# Instructions for the task
Using the entries below, output exactly the lines from the one containing "s.agenda := rfl" through the final line, both included, and no others.

*** Opening of Input data ***

-- ==== Sys2Proof/Laws/State.lean ====
section
/-!
SUPPORT. What each update of the state leaves as it is, field by field, and what a core, a context and a register read after it.
-/
namespace Sys2Proof.Machine

/-! ## `setCore` -/

@[simp] theorem State.setCore_crews (s : State) (c : Nat) (k : Core) : (s.setCore c k).crews = s.crews := rfl
@[simp] theorem State.setCore_kilns (s : State) (c : Nat) (k : Core) : (s.setCore c k).kilns = s.kilns := rfl
@[simp] theorem State.setCore_lpddr (s : State) (c : Nat) (k : Core) : (s.setCore c k).lpddr = s.lpddr := rfl
@[simp] theorem State.setCore_host (s : State) (c : Nat) (k : Core) : (s.setCore c k).host = s.host := rfl
@[simp] theorem State.setCore_land (s : State) (c : Nat) (k : Core) : (s.setCore c k).land = s.land := rfl
@[simp] theorem State.setCore_flash (s : State) (c : Nat) (k : Core) : (s.setCore c k).flash = s.flash := rfl
@[simp] theorem State.setCore_peer (s : State) (c : Nat) (k : Core) : (s.setCore c k).peer = s.peer := rfl
@[simp] theorem State.setCore_peerObjs (s : State) (c : Nat) (k : Core) : (s.setCore c k).peerObjs = s.peerObjs := rfl
@[simp] theorem State.setCore_linksDown (s : State) (c : Nat) (k : Core) : (s.setCore c k).linksDown = s.linksDown := rfl
@[simp] theorem State.setCore_colour (s : State) (c : Nat) (k : Core) : (s.setCore c k).colour = s.colour := rfl
@[simp] theorem State.setCore_spare (s : State) (c : Nat) (k : Core) : (s.setCore c k).spare = s.spare := rfl
@[simp] theorem State.setCore_uncorr (s : State) (c : Nat) (k : Core) : (s.setCore c k).uncorr = s.uncorr := rfl
@[simp] theorem State.setCore_hardFail (s : State) (c : Nat) (k : Core) : (s.setCore c k).hardFail = s.hardFail := rfl
@[simp] theorem State.setCore_cache (s : State) (c : Nat) (k : Core) : (s.setCore c k).cache = s.cache := rfl
@[simp] theorem State.setCore_resizing (s : State) (c : Nat) (k : Core) : (s.setCore c k).resizing = s.resizing := rfl
@[simp] theorem State.setCore_tlb (s : State) (c : Nat) (k : Core) : (s.setCore c k).tlb = s.tlb := rfl
@[simp] theorem State.setCore_cmds (s : State) (c : Nat) (k : Core) : (s.setCore c k).cmds = s.cmds := rfl
@[simp] theorem State.setCore_nextId (s : State) (c : Nat) (k : Core) : (s.setCore c k).nextId = s.nextId := rfl
@[simp] theorem State.setCore_logs (s : State) (c : Nat) (k : Core) : (s.setCore c k).logs = s.logs := rfl
@[simp] theorem State.setCore_indexes (s : State) (c : Nat) (k : Core) : (s.setCore c k).indexes = s.indexes := rfl
@[simp] theorem State.setCore_keys (s : State) (c : Nat) (k : Core) : (s.setCore c k).keys = s.keys := rfl
@[simp] theorem State.setCore_cwKey (s : State) (c : Nat) (k : Core) : (s.setCore c k).cwKey = s.cwKey := rfl
@[simp] theorem State.setCore_suspWait (s : State) (c : Nat) (k : Core) : (s.setCore c k).suspWait = s.suspWait := rfl
@[simp] theorem State.setCore_hostQueue (s : State) (c : Nat) (k : Core) : (s.setCore c k).hostQueue = s.hostQueue := rfl
@[simp] theorem State.setCore_imageA (s : State) (c : Nat) (k : Core) : (s.setCore c k).imageA = s.imageA := rfl
@[simp] theorem State.setCore_imageB (s : State) (c : Nat) (k : Core) : (s.setCore c k).imageB = s.imageB := rfl
@[simp] theorem State.setCore_queues (s : State) (c : Nat) (k : Core) : (s.setCore c k).queues = s.queues := rfl
@[simp] theorem State.setCore_recs (s : State) (c : Nat) (k : Core) : (s.setCore c k).recs = s.recs := rfl
@[simp] theorem State.setCore_walks (s : State) (c : Nat) (k : Core) : (s.setCore c k).walks = s.walks := rfl
@[simp] theorem State.setCore_insts (s : State) (c : Nat) (k : Core) : (s.setCore c k).insts = s.insts := rfl
@[simp] theorem State.setCore_saved (s : State) (c : Nat) (k : Core) : (s.setCore c k).saved = s.saved := rfl
@[simp] theorem State.setCore_rr (s : State) (c : Nat) (k : Core) : (s.setCore c k).rr = s.rr := rfl
@[simp] theorem State.setCore_susps (s : State) (c : Nat) (k : Core) : (s.setCore c k).susps = s.susps := rfl
@[simp] theorem State.setCore_regs (s : State) (c : Nat) (k : Core) : (s.setCore c k).regs = s.regs := rfl
@[simp] theorem State.setCore_now (s : State) (c : Nat) (k : Core) : (s.setCore c k).now = s.now := rfl
@[simp] theorem State.setCore_halted (s : State) (c : Nat) (k : Core) : (s.setCore c k).halted = s.halted := rfl
@[simp] theorem State.setCore_debugLocked (s : State) (c : Nat) (k : Core) : (s.setCore c k).debugLocked = s.debugLocked := rfl
@[simp] theorem State.setCore_off (s : State) (c : Nat) (k : Core) : (s.setCore c k).off = s.off := rfl
@[simp] theorem State.setCore_quote (s : State) (c : Nat) (k : Core) : (s.setCore c k).quote = s.quote := rfl
@[simp] theorem State.setCore_messages (s : State) (c : Nat) (k : Core) : (s.setCore c k).messages = s.messages := rfl
@[simp] theorem State.setCore_hostData (s : State) (c : Nat) (k : Core) : (s.setCore c k).hostData = s.hostData := rfl
@[simp] theorem State.setCore_sigFails (s : State) (c : Nat) (k : Core) : (s.setCore c k).sigFails = s.sigFails := rfl
@[simp] theorem State.setCore_freeCtr (s : State) (c : Nat) (k : Core) : (s.setCore c k).freeCtr = s.freeCtr := rfl
@[simp] theorem State.setCore_agenda (s : State) (c : Nat) (k : Core) : (s.setCore c k).agenda = s.agenda := rfl
@[simp] theorem State.setCore_focus (s : State) (c : Nat) (k : Core) : (s.setCore c k).focus = s.focus := rfl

*** Close of Input data ***

# Written solution
@[simp] theorem State.setCore_agenda (s : State) (c : Nat) (k : Core) : (s.setCore c k).agenda = s.agenda := rfl
@[simp] theorem State.setCore_focus (s : State) (c : Nat) (k : Core) : (s.setCore c k).focus = s.focus := rfl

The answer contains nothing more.